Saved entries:
/-- A journal whose oldest serial is 2: a read from 2 overwrites nothing, one from 1 does. A flush that ends a post count. -/
theorem test_witness_JournalRequests_clauses :
    (let j : Journal := { Journal.powerOn with entries := [⟨2, .resumed⟩], next := 3 }
     j.overwritten 1 = true ∧ j.overwritten 2 = false ∧ Journal.powerOn.overwritten 0 = false) ∧
    (let s := { idle with journal := { someJournal with run := none, post := some 1 }, params := Params.powerOn.put .journalMode 1 }
     s.journal.quiet ≠ 0 ∧ s.journal.held = false ∧ s.journal.spent = false ∧ s.journal.next < 4294967295 ∧
      (s.journal.post.map fun n => n - 1) = some 0 ∧ s.flushQuiet.journal.held = true) ∧
    (idle.journal.quiet = 0 ∧ heldJournal.journal.held = true) := by decide +kernel

/-- A record one settling tick from its end, and one past it whose last clipped tick lies 125 or 126 ticks back. -/
theorem test_witness_TickCompletion_report :
    let c : Channel := { Channel.powerOn with cfg := { Channel.powerOn.cfg with noise := 1, quiet := 1 } }
    let r (settle clipped : Nat) : CondRec := ⟨some 0, none, some 256, some 256, 0, 0, settle, some clipped, some 200⟩
    let report (settle clipped : Nat) := (c.takeSample Params.powerOn (r settle clipped) 807 (some 1)).2
    (c.takeSample Params.powerOn (r 1 75) 807 (some 1)).1.cond.isSome = true ∧
    report 1 75 = some ⟨201, true, false, true, false, false, false⟩ ∧
    report 0 76 = some ⟨201, false, true, true, true, true, true⟩ ∧
    report 2 74 = some ⟨201, false, false, false, false, false, false⟩ ∧
    Channel.oldestHeld { c with cond := some (r 0 0) } = some 0 := by decide +kernel

/-- Members of A(5): the weight in force and the oldest held tick at their boundaries. -/
theorem test_witness_Windows_members :
    let c (weight restart : Nat) : Channel := { Channel.powerOn with
      state := .live, weightInForce := weight, cond := some ⟨none, none, none, none, 0, restart, 0, none, some 95⟩ }
    let s (weight restart : Nat) : State := held.setChan 3 (c weight restart)
    held.sched.front = some 5 ∧ idle.sched.front = none ∧
    (s 1 80).isMember 3 = true ∧ (s 0 80).isMember 3 = false ∧ (s 1 81).isMember 3 = false ∧
    (c 1 80).ready 5 0 = true ∧ (c 1 80).ready 5 1 = false ∧ (c 1 81).ready 5 0 = false := by decide +kernel

/-- A contributor at the pick level, one below it, and an absent read at a pick level of 0. -/
theorem test_witness_BrightnessAndPeak_record :
    let s : State := idle.setChan 0 { Channel.powerOn with ring := [(16, ⟨16, 24, .pos⟩)] }
    let w : Window := ⟨1, [(0, 8), (1, 8)], 7, 0, false⟩
    let k (level : Nat) : Nat := (State.windowPeak { s with params := s.params.put .pickLevel level } w).k
    (s.windowPeak w).tick = 16 ∧ (s.windowPeak w).b = 192 ∧ s.readC 0 16 = 24 ∧ s.readC 1 16 = 0 ∧ s.readC 0 1040 = 0 ∧
    k 24 = 1 ∧ k 25 = 0 ∧ k 0 = 1 := by decide +kernel

/-- Around the journal level of 96 in IDLE: a quiet window, then PEAK; BLIND; a close. -/
theorem test_witness_TriggerDecision_result :
    ((idle.takeResult (.peak (peakRec 95 1))).journal.quiet = 1 ∧
      (idle.takeResult (.peak (peakRec 96 1))).journal.entries.map (fun e => e.body) = [.peak 1 0 0 96 1 1] ∧
      (idle.takeResult (.blind 1 2 9)).journal.entries.map (fun e => e.body) = [.blind 1 2]) ∧
    ((idle.trig.take atOne (.peak (peakRec 160 6))).close.isSome = true ∧
      (idle.trig.take atOne (.peak (peakRec 159 6))).close = none) := by decide +kernel

/-- Two enabled rules over a voxel: the first counts. No rule over it: the default zone. The levels at their thresholds. -/
theorem test_witness_EventCloses_zones :
    let g : Grid := { BankCtl.powerOn.grid with nx := 3, ny := 2, nz := 2 }
    let r (lo hi : Nat) : ZoneRule := { ZoneRule.powerOn with enabled := true, ix0 := lo, ix1 := hi, iy1 := 1, iz1 := 1 }
    let s : State := { idle with
      banks := { BankCtl.powerOn with grid := g }, zones := vset (vset idle.zones 2 (r 2 2)) 5 (r 1 2) }
    (g.coords 11 = (2, 1, 1) ∧ 11 = 2 + 3 * (1 + 2 * 1) ∧ g.coords 3 = (0, 1, 0)) ∧
    s.zoneOf 11 = 2 ∧ s.zoneOf 10 = 5 ∧ s.zoneOf 3 = 8 ∧
    (let th : Threshold := ⟨320, 640⟩
     th.level 640 = .red ∧ th.level 639 = .amber ∧ th.level 320 = .amber ∧ th.level 319 = .none) := by decide +kernel

/-- A count past a shortened hold: set to 0 by a raw condition against the run, complete with one that is not (log 44). -/
theorem test_shortened_hold :
    (⟨false, 500⟩ : Hold).count false 125 125 = ⟨false, 0⟩ ∧ (⟨false, 500⟩ : Hold).count true 125 125 = ⟨true, 0⟩ ∧
    (⟨true, 500⟩ : Hold).count true 125 125 = ⟨true, 0⟩ ∧ (⟨true, 500⟩ : Hold).count false 125 125 = ⟨false, 0⟩ := by decide

/-- Behind a frame begun before the reset a waiting reply goes ahead of PORT RESET; without one PORT RESET is next (log 46). -/
theorem test_first_frame_after_port_reset :
    let x : CtlPort := { CtlPort.powerOn with tx := some ⟨[1], false⟩, pending := [.portReset] }
    let y : CtlPort := { x with reply := some ⟨⟨7, 0x01, .ok, []⟩, false, 0⟩ }
    let after (x : CtlPort) := (after (exec (.transmissionEnd .plant) (idle.setCtl .plant x))).ctl .plant
    ((after x).pending = [] ∧ (after y).pending = [.portReset] ∧ (after y).tx = some ⟨linkFrame [3, 7, 1, 0], true⟩) := by
  decide +kernel

/-! ## Witnesses: what every step keeps -/

/-- A step from a RUNNING part answers a next state in which it is still RUNNING. -/
theorem test_witness_stepsRunOn : ∃ t, step running = .next t ∧ t.array = .running :=
  ⟨after (step running), by rfl, by decide +kernel⟩

theorem test_witness_recordLaws :
    LinesFollowLevel running ∧ TriggerOk running.trig ∧ RunningHasBank running ∧ ParamsOk running.params ∧
      ZonesOk running.zones ∧ ∀ c, (running.ctl c).pending = [] := by
  refine ⟨⟨by decide, by decide⟩, rfl, fun _ => rfl, ⟨fun i => by cases i <;> decide, by decide, by decide, by decide⟩,
    by unfold ZonesOk; decide +kernel, fun c => by cases c <;> rfl⟩

theorem test_witness_ChannelsKeepTheirLaw : ChannelsOk busy := by
  have h : ∀ j, (busy.chan j).cond.isSome = (busy.chan j).state.conditioned ∧ Store.wf (busy.chan j).ring = true := by
    decide +kernel
  exact fun j => ⟨(h j).1, (h j).2⟩

theorem test_witness_ControlPortsKeepTheirLaw : ∀ c, CtlOk c (masked.ctl c) := by
  intro c
  cases c <;> exact ⟨by decide, by decide, by decide, by decide, by decide, by decide⟩

theorem test_witness_EventsAndJournalKeepTheirLaws : QueueOk queued.queue ∧ JournalOk someJournal :=
  ⟨⟨by decide +kernel, by decide +kernel, by decide +kernel, by decide +kernel⟩,
    ⟨by decide, by decide, by decide, by decide, by decide⟩⟩

theorem test_witness_TablesStayInRange : HubsOk ports.hubs := by
  have h1 : ∀ h, (vget ports.hubs h).valid = true →
      (vget ports.hubs h).port < 4 ∧ (vget ports.hubs h).base + (vget ports.hubs h).count ≤ 256 := by decide +kernel
  have h2 : ∀ g h, g ≠ h → (vget ports.hubs g).valid = true → (vget ports.hubs h).valid = true →
      (vget ports.hubs g).shares (vget ports.hubs h).base (vget ports.hubs h).count = false := by decide +kernel
  exact ⟨h1, h2⟩

theorem test_witness_TriggerAndBankKeepTheirLaws : TriggerOk busy.trig ∧ BanksOk running.banks :=
  ⟨⟨by decide, by decide⟩, ⟨by decide, by decide, by decide, by decide⟩⟩

theorem test_witness_FrontNeverGoesBack : SchedOk busy :=
  ⟨by decide +kernel, by decide +kernel, by decide +kernel, fun w h => (by cases h; rfl), fun h => absurd rfl h⟩

end Sys2Proof.Machine.Slice0Test
end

◆ **PROBLEM DESCRIPTION**: Write out exactly the lines above between the line with "idle with journal" and the line with "let report (settle", inclusive, and nothing beyond them.

◆ **YOUR SOLUTION**:
    (let s := { idle with journal := { someJournal with run := none, post := some 1 }, params := Params.powerOn.put .journalMode 1 }
     s.journal.quiet ≠ 0 ∧ s.journal.held = false ∧ s.journal.spent = false ∧ s.journal.next < 4294967295 ∧
      (s.journal.post.map fun n => n - 1) = some 0 ∧ s.flushQuiet.journal.held = true) ∧
    (idle.journal.quiet = 0 ∧ heldJournal.journal.held = true) := by decide +kernel

/-- A record one settling tick from its end, and one past it whose last clipped tick lies 125 or 126 ticks back. -/
theorem test_witness_TickCompletion_report :
    let c : Channel := { Channel.powerOn with cfg := { Channel.powerOn.cfg with noise := 1, quiet := 1 } }
    let r (settle clipped : Nat) : CondRec := ⟨some 0, none, some 256, some 256, 0, 0, settle, some clipped, some 200⟩
    let report (settle clipped : Nat) := (c.takeSample Params.powerOn (r settle clipped) 807 (some 1)).2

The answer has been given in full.